Взревел мотор передней машины, она приближалась к баррикаде. Федя включил передачу, двинулся следом.

— А ну стой! — заорал матрос. И передёрнул затвор.

Конечно, это не могли быть верные части. Там такого развала и анархии нет. И флотские там не смешиваются с пехотой… тем более с призванными на большие учебные сборы запасниками.
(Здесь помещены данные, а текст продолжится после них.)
/-- R14, R80, R119, R157, R180, R187, R188, R191, R202, R204, R205, R206, R208: what the start sequence leaves: control
with the blocks and round 1 begun, every block as its own chapter gives it after a start, a lost region at its defaults
and written again, the counts of a lost CALIBRATION recovered from what remains, the marks judged, the lockout entered
with its record and snapshot, and the raises of the lost regions in the emptied register and queues. Choices of the
model: the levels of the input lines stand (log 3), each step that changes a region begins its own write (log 9), the
lost regions are the command's operand (log 11), the epoch of a good AUDIT is that of R205 (log 35), the raises come in
the order of the table (log 39), and the lamps are compared within the command (log 56), the feedback timers not being
part of this statement. -/
def Obligations.StartSequenceSetsEveryBlock : Prop :=
  ∀ (s : State) (cause : StartCause) (lost : LostRegions), s.phase = .starting cause → s.supplyGood = true →
    let table : CalTable := if lost.calibration then [] else s.cal.committed
    let site := if lost.site then Site.defaults else s.site
    let evidence := if lost.evidence then [] else s.evidence
    let stands := if lost.calibration then none else s.cal.lockout
    let entered : Option LockCode :=
      if stands ≠ none then none
      else if lost.calibration = true ∨ lost.audit = true then some .calibrationLost
      else if s.cal.accessMark = true ∧ s.cal.diffMark = true then some .calAccessInterrupted
      else none
    let raised : List FaultClass := (if lost.visits then [.visitsLost] else []) ++
      (if lost.tares then [.taresLost] else []) ++ (if lost.tickets then [.ticketsLost] else []) ++
      (if lost.site then [.siteLost] else [])
    let slot := chooseEvidenceSlot evidence .lockout
    let counter := if lost.calibration then nextSnapshotNumber ((evidence.map (·.snapshot.number)).foldl max 0)
      else s.cal.snapshotNext
    let number := freeSnapshotNumber (evidence.map (·.snapshot.number)) counter 9
    let visits := if lost.visits then [] else s.visits
    let keyed := s.tares.slots.filter (fun e => e.2.origin = .keyed)
    let rewritten : List Region := (if lost.calibration then [.calibration] else []) ++
      (if lost.audit then [.audit] else []) ++ (if lost.visits then [.visits] else []) ++
      (if lost.tares = true ∨ (lost.calibration = true ∧ lost.audit = true ∧ keyed ≠ s.tares.slots)
        then [.tares] else []) ++
      (if lost.tickets then [.tickets] else []) ++ (if lost.site then [.site] else []) ++
      (if lost.evidence then [.evidence] else [])
    let write (regions : List Region) : List RetainedWrite :=
      if regions = [] then [] else [{ regions := regions, commit := none }]
    let marks := !lost.calibration && (s.cal.accessMark || s.cal.diffMark)
    1 ≤ table.decks →
    ∃ t, exec (.startSequence lost) s = .next t ∧ t.phase = .running ∧
      -- the CALIBRATION region
      t.cal.startRecord = { cause := cause, lost := lost } ∧ t.cal.pendingMark = false ∧
      t.cal.accessMark = false ∧ t.cal.diffMark = false ∧ t.cal.committed = table ∧
      t.cal.lockout = (if entered = none then stands else entered) ∧
      (lost.calibration = false → t.cal.epoch = s.cal.epoch ∧ t.cal.flag = s.cal.flag ∧ t.cal.series = s.cal.series ∧
        t.cal.nextNumber = s.cal.nextNumber ∧ t.cal.exhausted = s.cal.exhausted ∧ t.cal.lastKey = s.cal.lastKey ∧
        t.cal.notVerified = (s.cal.notVerified || decide (entered = some .calibrationLost))) ∧
      (lost.calibration = true → t.cal.notVerified = true ∧ t.cal.flag = none ∧
        t.cal.epoch = (if lost.audit then 0 else (s.audit.records.map (·.epochAfter)).foldl max s.audit.epochMark) ∧
        t.cal.nextNumber = 1 ∧ t.cal.lastKey = none ∧
        (let top := if lost.tickets then 0 else (s.tickets.ring.map (·.key.series)).foldl max 0
         t.cal.series = min (top + 1) 99 ∧ (t.cal.exhausted = true ↔ 99 ≤ top))) ∧
      (entered = none → t.cal.lockRecord = s.cal.lockRecord ∧ t.evidence = evidence ∧
        t.cal.snapshotNext = counter) ∧
      (∀ code, entered = some code →
        t.cal.lockRecord = some { code := code, time := site.clock, bridge := .occupiedUnknown, ident := none,
                                  lastStable := none, epoch := t.cal.epoch, present := [], cleared := none } ∧
        t.cal.snapshotNext = nextSnapshotNumber number ∧
        t.evidence = evidence.filter (fun x => x.slot ≠ slot) ++ [{ slot := slot, snapshot :=
          { number := number, kind := .lockout, time := site.clock, epoch := t.cal.epoch, round := none
            cells := addresses.map (fun i =>
              { configured := table.configured i, condition := if table.configured i then some .missing else none,
                lastCount := none, lastStatus := none })
            decks := [], gross := none, rounded := none, stable := none, ident := none, draft := none } }]) ∧
      -- the other regions
      t.visits = visits.map (fun e => (e.1, e.2.returned)) ∧
      t.tares.slots = (if lost.tares then [] else if lost.calibration && lost.audit then
        keyed else s.tares.slots) ∧
      t.tares.pointer = (if lost.tares then 0 else s.tares.pointer) ∧
      t.tickets = (if lost.tickets then Tickets.defaults else s.tickets) ∧ t.site = site ∧
      t.audit = (if lost.audit then Audit.defaults else s.audit) ∧
      t.writes = write rewritten ++ write [.calibration] ++
        write (if visits.map (fun e => (e.1, e.2.returned)) = visits then [] else [.visits]) ++
        (match entered with
          | none => write (if marks then [.calibration] else [])
          | some code => write (.calibration :: (if t.evidence = evidence then [] else [.evidence])) ++
              write (if code = .calibrationLost ∧ marks = true then [.calibration] else [])) ∧
      -- the volatile state
      t.staged = none ∧ t.run = none ∧ t.inUse = none ∧ t.clockSet = false ∧ t.powered = 0 ∧ t.dipTimer = false ∧
      t.switchOn = s.switchOn ∧ t.supplyGood = true ∧ t.capture = CaptureUnit.reset ∧ t.axles = Axles.reset ∧
      t.bus.index = 1 ∧ t.bus.overruns = 0 ∧ t.bus.overrun = false ∧ t.bus.periodTimer = true ∧ t.bus.table = table ∧
      (∀ i, 1 ≤ i → i ≤ 16 →
        (table.configured i = true → t.bus.record i =
          { configured := true, condition := some .missing, miss := 0, lastCount := none, lastStatus := none,
            lastSerial := none }) ∧
        (table.configured i = false → (t.bus.record i).configured = false)) ∧
      (∀ first rest, table.configuredList = first :: rest → t.bus.inProgress = true ∧ t.bus.poll = .sending first ∧
        t.bus.toPoll = rest ∧ t.weigh = Weigh.reset) ∧
      (table.configuredList = [] → t.bus.inProgress = false ∧ t.bus.poll = .idle ∧ t.bus.handedIndex = 1 ∧
        t.weigh.zeroUnset = true ∧ t.weigh.zero = [] ∧ t.weigh.startZero = [] ∧ t.weigh.window = [] ∧
        t.weigh.stable = false ∧ t.weigh.trackingTimer = true ∧
        ∃ v, t.weigh.latest = some v ∧ v.index = 1 ∧ v.valid = false ∧ ∀ d ∈ v.decks, d.validity = .noCells) ∧
      t.bridge.state = .occupiedUnknown ∧ t.bridge.startMark = true ∧ t.bridge.grant = none ∧
      t.bridge.waiting = [] ∧ t.bridge.arrivals = 0 ∧ t.bridge.grantTimer = none ∧ t.bridge.advance = false ∧
      t.bridge.withheld = false ∧ t.bridge.aspectA = .red ∧ t.bridge.aspectB = .red ∧
      t.bridge.lampsA = s.bridge.lampsA ∧ t.bridge.lampsB = s.bridge.lampsB ∧
      t.bridge.holds.gatehouse = false ∧ t.bridge.holds.lane = false ∧ t.bridge.holds.manual = false ∧
      t.bridge.holds.metrology = false ∧ t.bridge.holds.supply = false ∧ t.bridge.holds.fault = t.faultJudged ∧
      -- the Fault Unit and the ports
      t.faults.lastStable = none ∧
      (∀ k : FaultKey, k.inst < 32 → t.faultEntry k =
        (if k.inst = 0 ∧ k.cls ∈ raised then
          { key := k, present := true, outstanding := true, count := 1, raisedAt := some site.clock }
         else FaultEntry.blank k)) ∧
      (∀ p, (t.port p).receiver = .hunting ∧ (t.port p).replies = [] ∧ (t.port p).overflow = false ∧
        (t.port p).notices =
          (match entered with
            | none => []
            | some code =>
              (if p = .metrology then [.snapshotTaken number .lockout slot
                ((evidence.find? (fun x => x.slot = slot)).map (fun x => (x.snapshot.number, x.snapshot.kind)))]
               else []) ++ [.lockoutEntered code site.clock]) ++
          raised.map (fun c => .faultRaised { cls := c, inst := 0 } false (t.policy c) .none_ site.clock none)) ∧
      t = { s with phase := t.phase, bus := t.bus, weigh := t.weigh, capture := t.capture, bridge := t.bridge,
                   axles := t.axles, visits := t.visits, inUse := none, tares := t.tares, tickets := t.tickets,
                   cal := t.cal, staged := none, audit := t.audit, run := none, evidence := t.evidence,
                   faults := t.faults, site := t.site, clockSet := false, powered := 0, dipTimer := false,
                   ports := t.ports, writes := t.writes, outbox := [], commitNote := none }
Очевидно, это прекрасно понимал и полковник Аристов.

Александровскiе кадеты (СИ) - img_50.jpg

Браунинг сухо ударил, матроса пошатнуло, винтовка выпала из рук, и он неловко, боком, завалился в осеннюю грязь. В ту же секунду начали стрелять младший возраст с первой машины; сам Федя быстро опустил лобовое стекло, и кадет рядом с ним, приложившись, в две очереди опустошил магазин «фёдоровки». Пулемётчиков просто смело с телеги.

— Молодец!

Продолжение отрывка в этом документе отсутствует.